The pup in the pic above Sally is mine, she looks more bulldog than anything just a lot of birddog markings.Just really hard to get a pic of her standing still...lol. If I run across someone with one I'll let you know.


----------



## jamie jenkins (May 31, 2009)

you wouldn't happen to have any fl. curs you would want to get rid of do you? Got a nine month old bird/bull cross you might be interested in.


----------



## tompkinsgil (May 31, 2009)

i train them and sell them sold 4 good started dogs this month that were finding there own hogs right now all ihave is what im useing


----------



## curdogsforhogs (May 31, 2009)

Working on this cross with a eli/redboy female and a GSP male I have. I hunted the GSP for the first time yesterday and man he has the drive to hunt, doesn't miss any ground and covers it quick.


----------



## sghoghunter (Jun 1, 2009)

Here is mine,hes half german short hair and half pit.We just caught a big rough sow with him and two more dogs a few min ago.Hes about 40 lbs with a very big heart and will only bark if he cant hold it after the first try.


----------



## thomas gose (Jun 1, 2009)

That dude looks like hes done it!


----------



## tompkinsgil (Jun 1, 2009)

good lookin dog sghoghunter


----------



## UGA hunter (Jun 2, 2009)

Here's a few pics of nightstalker's bird/bull crosses. The far left dog in the trio is for sale on the Gun Dog FS forum. The middle dog and far right dog were bred a couple of weeks ago. The middle dog is the male and is the dog pictured alone and with the hog. The male was also bred to a full pit. Maybe nightstalker can come and give a little more info on the dogs. The dogs that he bred will catch.


----------



## tompkinsgil (Jun 5, 2009)

good lookin dogs any more pics?


----------



## tompkinsgil (Jun 23, 2009)

ttt


----------



## ts3600 (Jun 23, 2009)

*Bilbo*

birddog and american bulldog


----------



## Lukethedrifter (Jun 25, 2009)

*my bird bull*

This is Lu Lu, she is 50% Scott bred American Bulldog and 50% English Pointer. She is 7 months old and showing good signs of making a solid catch dog.


----------



## bigreddwon (Jun 26, 2009)

Im wondering why you guys dont take straight up bloodhounds ( my neighbor has a pair and they are HUGE ) for their nose and size and cross em with pitts? Seems like they could track AND catch?

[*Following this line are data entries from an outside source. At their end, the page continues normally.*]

-- ==== Sys2Proof/Machine/Ethernet.lean ====
section
/-! DEFINITION. Ethernet ports (05): layout, attributes, training, link state, flow control received, and the PORT
commands of 05 R158. -/
namespace Sys2Proof.Machine

/-! ## Link state (R146, R148 to R151) -/

/-- SPEED of R151. -/
def speedCode (gbps : Nat) : Nat := match gbps with | 400 => 1 | 800 => 2 | 1600 => 3 | _ => 4
/-- Data of a link event. -/
def State.linkData (s : State) (n reason : Nat) : W32 :=
  BitVec.ofNat 32 (2 ^ 24 * reason + 2 ^ 20 * speedCode (s.speedGbps n) + 2 ^ 18 * (s.group (n / 8)).mode + n)
/-- The event source of a port (14 R430). -/
def State.fireLink (s : State) (n type reason : Nat) : State := s.fireDev (n / 32) (32 + n % 32) type (s.linkData n reason)
/-- Every frame queued for a port is freed and counted in DOWN_DROPS. -/
def State.flushPort (s : State) (n : Nat) : State :=
  ((List.range 8).flatMap (s.queue n)).foldl (fun s t => (s.ethCtr n 25 1).freeFrame t) s
/-- A frame on the wire is cut (R149). -/
def State.cutSending (s : State) (n : Nat) : State :=
  let sl := s.slice (n / 32)
  match SMap.get sl.sending n with
  | some t => ((s.setSlice (n / 32) { sl with sending := SMap.del sl.sending n }).emit (.frameCut n)).freeFrame t
  | none => s
/-- Frames partly received are abandoned (R146, 10 R288). -/
def State.abandonRx (s : State) (n : Nat) : State :=
  (s.cn.frames.filter fun x => x.2.kind == 0 && x.2.id == n && x.2.last.isNone && !x.2.isCopy).foldl (fun s x =>
    ((s.modFrame x.1 fun f => { f with last := some s.now, check := 3 }).cutTo x.1 0 3).reap x.1) s
/-- A port that was up goes down (R149): `cut` is false when the cause is disable. A pause received, and XOFF toward the
partner, end with the link (assumption log 34). -/
def State.portDown (s : State) (n reason : Nat) (cut : Bool) : State :=
  if s.isUp n then
    let s := s.setEth n { s.eth n with state := 4, reason := reason, pause := [], xoff := [], retryAt := some s.clk }
    let s := (if cut then s.cutSending n else s).flushPort n
    (s.ethCtr n 29 1).fireLink n Ev.linkDown reason
  else s
/-- A port that can never train: its grove, its lane group or one of its lanes is lost (21 R611, R614, R616), or its
reference clock is (02 R55). -/
def State.deadPort (s : State) (n : Nat) : Bool :=
  !SMap.getD s.board.ethref (n / 32) true || s.groveFailed (n / 32) || s.isFenced 0x09 (n / 32) (n % 32 / 8) ||
    (List.range (s.width n)).any fun i => s.hl.retired.contains (locLeaf (n / 32) 0x09 (n % 32 / 8) (n % 8 + i))
/-- The state of a lane. -/
def State.lane (s : State) (l : Nat) : LaneTr := SMap.getD s.et.lanes l {}
/-- A lane sends its next training frame; PRBS13 runs on (R139). -/
def State.sendTraining (s : State) (l : Nat) : State :=
  let x := s.lane l
  { s with et := { s.et with lanes := SMap.set s.et.lanes l { x with prbs := prbs13Frame x.prbs } } }.emit
    (.training l x.control x.status (trainingCrc x.control x.status) x.prbs)
/-- Training starts (R141, R143): in L400 every lane sends frames at preset 1. -/
def State.startTraining (s : State) (n : Nat) : State :=
  if s.deadPort n then s.setEth n { s.eth n with state := 4, retryAt := none }
  else
  let s := s.setEth n { s.eth n with state := 1, attemptStart := s.clk, retryAt := none }
  let ls := (List.range (s.width n)).map (n + ·)
  let s := { s with et := { s.et with
    lanes := ls.foldl (fun m l => SMap.set m l { prbs := Config.prbs13Seed l }) s.et.lanes } }
  if (s.group (n / 8)).mode = 0 then ls.foldl State.sendTraining s else s
/-- ENABLE goes from 1 to 0 (R146). -/
def State.disablePort (s : State) (n : Nat) : State :=
  let s := ((s.portDown n 3 false).flushPort n).abandonRx n
  s.setEth n { s.eth n with state := 0, retryAt := none }
/-- A training attempt fails: counted, reported at most once in a window, and restarted 100 ms later (R141). The reason
`PORT.GET` reports is that of the last failure or of the last time the port went down (assumption log 34). -/
def State.trainFail (s : State) (n reason : Nat) : State :=
  let x := s.eth n
  let opens := x.failWindow.all fun t => t + ms 1000 ≤ s.clk
  let s := s.setEth n { x with state := 4, reason := reason, retryAt := some (s.clk + ms 100)
                               failWindow := if opens then some s.clk else x.failWindow }
  let s := s.ethCtr n 30 1
  if opens then s.fireLink n Ev.linkTrainFail reason else s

 Good looking dogs here tho, SGhoghunter, yours looks like a warrior!


----------



## catch-n-tie (Jun 26, 2009)

no bite and no pain tollerance,size doesnt mean crap...sorry


----------



## bigreddwon (Jun 26, 2009)

Bloodhounds by themselves, but wouldnt the pitt crossed solve those 2 problems mentioned?


----------



## REDMOND1858 (Jun 26, 2009)

all depends on how much you like running. around here if you put a hound dog on the ground you better have your running shoes on cause when he lets out that first bark, every hog in the county is running in the opposite direction. cant go wrong with a birddog/bulldog


----------



## bigreddwon (Jun 26, 2009)

roger.. was just wonderin


----------